**AIM OF THE EXERCISE:** From the listing below, retype exactly the line holding "else decodeFrame L bs", the line holding "(R70, R89). -/", and the lines between them; skip everything else.

GIVEN DATA Start Marker

-- ==== Sys2Proof/Tests/Slice0.lean ====
section
/-! SUPPORT. Tests whose expected values are the vectors of 95_test_vectors.md (L2, L3), or computed by hand from the rule a
comment names; and for every obligation that has hypotheses a witness, an input that meets them together. -/

namespace Sys2Proof.Tests

open Sys2Proof Sys2Proof.Machine

/-! ### Helpers -/

/-- The step answers a next state of which p holds. -/
def nextIs (s : State) (p : State → Bool) : Bool :=
  match step s with
  | .next t => p t
  | .fault _ => false
  | .refused _ => false

/-- The command answers a next state of which p holds. -/
def execIs (i : Instr) (s : State) (p : State → Bool) : Bool :=
  match exec i s with
  | .next t => p t
  | .fault _ => false
  | .refused _ => false

theorem exists_of_nextIs (s : State) (p : State → Bool) (h : nextIs s p = true) : ∃ t, step s = .next t ∧ p t = true := by
  unfold nextIs at h
  split at h
  · rename_i t ht
    exact ⟨t, ht, h⟩
  · cases h
  · cases h

theorem exists_of_execIs (i : Instr) (s : State) (p : State → Bool) (h : execIs i s p = true) :
    ∃ t, exec i s = .next t ∧ p t = true := by
  unfold execIs at h
  split at h
  · rename_i t ht
    exact ⟨t, ht, h⟩
  · cases h
  · cases h

/-- The word w is the next command executed, from s. -/
def cmd (s : State) (w : Nat) (p : State → Bool) : Bool := nextIs (s.withFetchWord 32 w) p

/-- The engine's or another mover's step, from s. -/
def move (s : State) (m : Move) : State := { s with schedule := [m] }

/-- The sample running block of L2-U8: cursor (3,7), store B front, a swap pending, the timer running. -/
def atWrap : State :=
  { State.reset with frontSel := 1#1, pending := true, bitIdx := 3#2, rowIdx := 7#3, tmrEn := true, tmrIen := true }

/-- A running block with a swap pending and a tick due, at cursor (0,0). -/
def due : State := { State.reset with pending := true, tmrEn := true, tmrIen := true, tickPending := true }

/-! ### Well-formed commands (30_encoding.md R83) -/

theorem test_wellFormed_smoke :
    (Instr.setPixel 64 0 0#16).wellFormed = false ∧ (Instr.setPixel (-65) 0 0#16).wellFormed = false ∧
    (Instr.setPixel 0 32 0#16).wellFormed = false ∧ (Instr.setPixel 0 (-33) 0#16).wellFormed = false ∧
    (Instr.getPixel 64 0).wellFormed = false ∧ (Instr.getPixel (-65) 0).wellFormed = false ∧
    (Instr.getPixel 0 32).wellFormed = false ∧ (Instr.getPixel 0 (-33)).wellFormed = false := by decide

theorem test_wellFormed_boundaries :
    (Instr.setPixel 63 31 0xFFFF#16).wellFormed = true ∧ (Instr.setPixel (-64) (-32) 0#16).wellFormed = true ∧
    (Instr.getPixel 63 (-32)).wellFormed = true ∧ (Instr.getPixel (-64) 31).wellFormed = true := by decide

/-! ### Decoding: words of L2-E and of 30_encoding.md R86, R87 -/

theorem test_decode_nop : decode 0x1FFFFFFF#32 = .nop ∧ decode 0x00000000#32 = .nop := by decide
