-- ==== Sys2Proof/Word.lean ====
section
/-! DEFINITION. The word types of the Locus3D CORE (spec 00_scope.md R7): a byte is 8 bits; the cursor registers
are 9 bits wide (10_state.md R20); multi-byte fields have at most 32 bits. -/

namespace Sys2Proof

/-- A byte, `u8` (R7). -/
abbrev Byte := BitVec 8

/-- A 9-bit cursor register, `idx` or `expected_size` (R20). -/
abbrev Cursor := BitVec 9

/-- The widest field and slot value: 32 bits (R9: `FrameRead` reads 1, 2 or 4 bytes). -/
abbrev Word32 := BitVec 32

end Sys2Proof
end

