-- ==== Sys2Proof/Decode.lean ====
section
/-! DEFINITION. The Packet Decoder's reading of a stored frame (spec 42_decoder.md R131 to R137, 30_encoding.md R81 to R85),
total on any bytes and rejecting by name; behind it the encoder, written from the same tables; and the opcode table's rows
(30_encoding.md R84, R90). -/

namespace Sys2Proof

/-- Why some bytes are no stored frame that the decoder reads. -/
inductive DecodeError where
  /-- Fewer than four bytes: outside the operand of `decode` (R131: `len(F) >= 4`). -/
  | headerMissing
  /-- Byte 0 is not the start marker (R70); raised by `decode` only. -/
  | noStartMarker
  /-- The length is not N + 4 (R72); raised by `decode` only. -/
  | lengthDisagrees
  /-- `LAYOUT` puts a field outside the frame, against R75; raised under no well-formed layout. -/
  | fieldOutsideFrame
  deriving DecidableEq, Repr

/-- `FrameRead(F, a, n)`: the unsigned little-endian value of `n` bytes at offset `a` (R9, R52). -/
def frameRead (F : List Byte) (a : Nat) : Nat → Option Nat
  | 0     => some 0
  | n + 1 =>
    match F[a]?, frameRead F (a + 1) n with
    | some b, some hi => some (b.toNat + 256 * hi)
    | _, _            => none

/-- `sext_(8n)` or `zext_(8n)` of a field's unsigned value, as 32 bits (R9, R82). -/
def Field.extend (f : Field) (v : Nat) : Word32 :=
  if f.signed then (BitVec.ofNat (8 * f.width.bytes) v).signExtend 32 else BitVec.ofNat 32 v

/-- The value of a field of the frame (R82). -/
def Field.get (f : Field) (F : List Byte) : Except DecodeError Word32 :=
  match frameRead F f.offset f.width.bytes with
  | some v => .ok (f.extend v)
  | none   => .error .fieldOutsideFrame

/-- `Telemetry(...)` of R132; the three angles stay packed in `orient` (Machine/Operands.lean unpacks them). -/
def decodeTelemetry (L : Layout) (addr : Byte) (F : List Byte) : Except DecodeError Instr := do
  let o ← L.orient.get F
  let x ← L.posX.get F
  let y ← L.posY.get F
  let z ← L.posZ.get F
  let vx ← L.velX.get F
  let vy ← L.velY.get F
  let vz ← L.velZ.get F
  let mv ← L.voltageMv.get F
  let bc ← L.beacons.get F
  let st ← L.status.get F
  let pe ← L.posErr.get F
  .ok (.telemetry addr o x y z (vx.setWidth 16) (vy.setWidth 16) (vz.setWidth 16) (mv.setWidth 16)
    (bc.setWidth 8) (st.setWidth 8) (pe.setWidth 8) (F.drop (L.minLen .telemetry)))

/-- `SysStatus(...)` of R133. -/
def decodeSysStatus (L : Layout) (addr : Byte) (F : List Byte) : Except DecodeError Instr := do
  let ident ← L.sysIdentifier.get F
  let cfg ← L.sysConfigStatus.get F
  let log ← L.sysLogStatus.get F
  let cap ← L.sysLoggerCapacity.get F
  let size ← L.sysLogSize.get F
  .ok (.sysStatus addr ident cfg log cap size)

/-- `Info(...)` of R134. -/
def decodeInfo (L : Layout) (addr : Byte) (F : List Byte) : Except DecodeError Instr := do
  let hw ← L.hwId.get F
  let fwt ← L.fwType.get F
  let fwv ← L.fwVersion.get F
  let pmin ← L.protoMinor.get F
  let pmaj ← L.protoMajor.get F
  let hash ← L.commitHash.get F
  let cnt ← L.commitCount.get F
  .ok (.info addr hw fwt fwv pmin pmaj hash (cnt.setWidth 16) (F.drop (L.minLen .info)))

/-- `RawAccel(...)` of R135. -/
def decodeRawAccel (L : Layout) (addr : Byte) (F : List Byte) : Except DecodeError Instr := do
  let x ← L.accX.get F
  let y ← L.accY.get F
  let z ← L.accZ.get F
  .ok (.rawAccel addr (x.setWidth 16) (y.setWidth 16) (z.setWidth 16) (F.drop (L.minLen .rawAccel)))

/-- `Strength(...)` of R136. -/
def decodeStrength (L : Layout) (addr : Byte) (F : List Byte) : Except DecodeError Instr := do
  let l0 ← L.lvl0.get F
  let l1 ← L.lvl1.get F
  let l2 ← L.lvl2.get F
  let l3 ← L.lvl3.get F
  .ok (.strength addr (l0.setWidth 16) (l1.setWidth 16) (l2.setWidth 16) (l3.setWidth 16))

/-- The record of each variant (R132 to R136). -/
def decodeVariant (L : Layout) (addr : Byte) (F : List Byte) : Variant → Except DecodeError Instr
  | .telemetry => decodeTelemetry L addr F
  | .sysStatus => decodeSysStatus L addr F
  | .info      => decodeInfo L addr F
  | .rawAccel  => decodeRawAccel L addr F
  | .strength  => decodeStrength L addr F

/-- `decode(F)` of R131: dispatch on `F[3]`, then on `len(F)`. The marker and the size byte take no part. -/
def decodeFrame (L : Layout) (F : List Byte) : Except DecodeError Instr :=
  match F with
  | _ :: _ :: addr :: tag :: payload =>
    match selectVariant L tag F.length with
    | .ok v      => decodeVariant L addr F v
    | .error why => .ok (.unrecognized why addr tag payload)
  | _ => .error .headerMissing

/-- The stored frame read from any bytes: it begins with the marker and has N + 4 bytes (R70, R72), and `decode` of R131
gives the rest. -/
def decode (L : Layout) (bs : List Byte) : Except DecodeError Instr :=
  match bs with
  | m :: n :: _ :: _ :: payload =>
    if m ≠ startMarker then .error .noStartMarker
    else if payload.length ≠ n.toNat then .error .lengthDisagrees
    else decodeFrame L bs
  | _ => .error .headerMissing

/-- The `n` low bytes of a number, least significant first (R52). -/
def bytesLE : Nat → Nat → List Byte
  | 0, _     => []
  | n + 1, w => BitVec.ofNat 8 w :: bytesLE n (w / 256)

/-- The stored frame that a table word stands for: the header word's bytes in wire order (R71), the rest of the N + 4 bytes
zero. -/
def tableBytes (nbits w : Nat) : List Byte :=
  let h := w % 2 ^ nbits
  bytesLE (headerLen + h / 256 % 256) h

/-- The instruction the decoder reads from a row's word, bit 0 the least significant bit of the first byte (R71, R90), under
the default layout. -/
def decodeTableWord (nbits w : Nat) : Option Instr :=
  match decode Layout.default (tableBytes nbits w) with
  | .ok i    => some i
  | .error _ => none

/-! ### The encoder -/

/-- Put bytes into a frame from offset `a` on. -/
def putBytes (F : List Byte) (a : Nat) : List Byte → List Byte
  | []      => F
  | b :: bs => putBytes (F.set a b) (a + 1) bs

/-- Put a value into its field, little-endian, in two's complement (R52, R89). -/
def Field.put (f : Field) (v : Word32) (F : List Byte) : List Byte :=
  putBytes F f.offset (bytesLE f.width.bytes v.toNat)

/-- Put each value into its field. -/
def putFields : List (Field × Word32) → List Byte → List Byte
  | [], F            => F
  | (f, v) :: fvs, F => putFields fvs (f.put v F)

/-- A stored frame of `len` bytes before `extra`: header, then the fields' values, every other byte zero; N counts the payload
(R70, R89). -/
def frameWith (tag addr : Byte) (len : Nat) (fvs : List (Field × Word32)) (extra : List Byte) : List Byte :=
  putFields fvs
    (startMarker :: BitVec.ofNat 8 (len - headerLen + extra.length) :: addr :: tag ::
      List.replicate (len - headerLen) 0#8) ++ extra

/-- The stored frame of an instruction (R70, R76 to R80, R89). -/
def encode (L : Layout) : Instr → List Byte
  | .telemetry addr o x y z vx vy vz mv bc st pe extra =>
      frameWith Variant.telemetry.tag addr (L.minLen .telemetry)
        [(L.orient, o), (L.posX, x), (L.posY, y), (L.posZ, z), (L.velX, vx.signExtend 32), (L.velY, vy.signExtend 32),
         (L.velZ, vz.signExtend 32), (L.voltageMv, mv.setWidth 32), (L.beacons, bc.setWidth 32), (L.status, st.setWidth 32),
         (L.posErr, pe.setWidth 32)] extra
  | .sysStatus addr ident cfg log cap size =>
      frameWith Variant.sysStatus.tag addr sysStatusLen
        [(L.sysIdentifier, ident), (L.sysConfigStatus, cfg), (L.sysLogStatus, log), (L.sysLoggerCapacity, cap),
         (L.sysLogSize, size)] []
  | .info addr hw fwt fwv pmin pmaj hash cnt extra =>
      frameWith Variant.info.tag addr (L.minLen .info)
        [(L.hwId, hw), (L.fwType, fwt), (L.fwVersion, fwv), (L.protoMinor, pmin), (L.protoMajor, pmaj), (L.commitHash, hash),
         (L.commitCount, cnt.setWidth 32)] extra
  | .rawAccel addr x y z extra =>
      frameWith Variant.rawAccel.tag addr (L.minLen .rawAccel)
        [(L.accX, x.signExtend 32), (L.accY, y.signExtend 32), (L.accZ, z.signExtend 32)] extra
  | .strength addr l0 l1 l2 l3 =>
      frameWith Variant.strength.tag addr strengthLen
        [(L.lvl0, l0.signExtend 32), (L.lvl1, l1.signExtend 32), (L.lvl2, l2.signExtend 32), (L.lvl3, l3.signExtend 32)] []
  | .unrecognized _ addr tag payload =>
      startMarker :: BitVec.ofNat 8 payload.length :: addr :: tag :: payload

/-! ### The opcode table's own selection -/

/-- A row of opcode_table.json: `match` and `mask` on the header word, and the minimum N as a side condition (R84, R90);
`none` is the UNRECOGNIZED row. -/
structure OpcodeRow where
  variant : Option Variant
  pattern : Word32
  mask    : Word32
  nMin    : Nat
  deriving DecidableEq, Repr

/-- The six rows, in table order (opcode_table.json; R84). -/
def opcodeRows : List OpcodeRow :=
  [⟨some .telemetry, 0x020000FE#32, 0xFF0000FF#32, 27⟩,
   ⟨some .sysStatus, 0x08000CFE#32, 0xFF00FFFF#32, 0⟩,
   ⟨some .info,      0x180000FE#32, 0xFF0000FF#32, 11⟩,
   ⟨some .rawAccel,  0x1D0000FE#32, 0xFF0000FF#32, 6⟩,
   ⟨some .strength,  0x330008FE#32, 0xFF00FFFF#32, 0⟩,
   ⟨none,            0x000000FE#32, 0x000000FF#32, 0⟩]

/-- The header word `H = F[0] | F[1] << 8 | F[2] << 16 | F[3] << 24` (R71). -/
def headerWord (marker n addr tag : Byte) : Word32 := tag ++ addr ++ n ++ marker

/-- The first row whose `match`/`mask` and minimum N hold (R90). -/
def selectRow (h : Word32) : List OpcodeRow → Option OpcodeRow
  | []      => none
  | r :: rs => if h &&& r.mask = r.pattern ∧ r.nMin ≤ ((h >>> 8).setWidth 8).toNat then some r else selectRow h rs

end Sys2Proof
end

GIVEN DATA End Marker

**RESPONSE:**
    else decodeFrame L bs
  | _ => .error .headerMissing

/-- The `n` low bytes of a number, least significant first (R52). -/
def bytesLE : Nat → Nat → List Byte
  | 0, _     => []
  | n + 1, w => BitVec.ofNat 8 w :: bytesLE n (w / 256)

/-- The stored frame that a table word stands for: the header word's bytes in wire order (R71), the rest of the N + 4 bytes
zero. -/
def tableBytes (nbits w : Nat) : List Byte :=
  let h := w % 2 ^ nbits
  bytesLE (headerLen + h / 256 % 256) h

/-- The instruction the decoder reads from a row's word, bit 0 the least significant bit of the first byte (R71, R90), under
the default layout. -/
def decodeTableWord (nbits w : Nat) : Option Instr :=
  match decode Layout.default (tableBytes nbits w) with
  | .ok i    => some i
  | .error _ => none

/-! ### The encoder -/

/-- Put bytes into a frame from offset `a` on. -/
def putBytes (F : List Byte) (a : Nat) : List Byte → List Byte
  | []      => F
  | b :: bs => putBytes (F.set a b) (a + 1) bs

/-- Put a value into its field, little-endian, in two's complement (R52, R89). -/
def Field.put (f : Field) (v : Word32) (F : List Byte) : List Byte :=
  putBytes F f.offset (bytesLE f.width.bytes v.toNat)

/-- Put each value into its field. -/
def putFields : List (Field × Word32) → List Byte → List Byte
  | [], F            => F
  | (f, v) :: fvs, F => putFields fvs (f.put v F)

/-- A stored frame of `len` bytes before `extra`: header, then the fields' values, every other byte zero; N counts the payload
(R70, R89). -/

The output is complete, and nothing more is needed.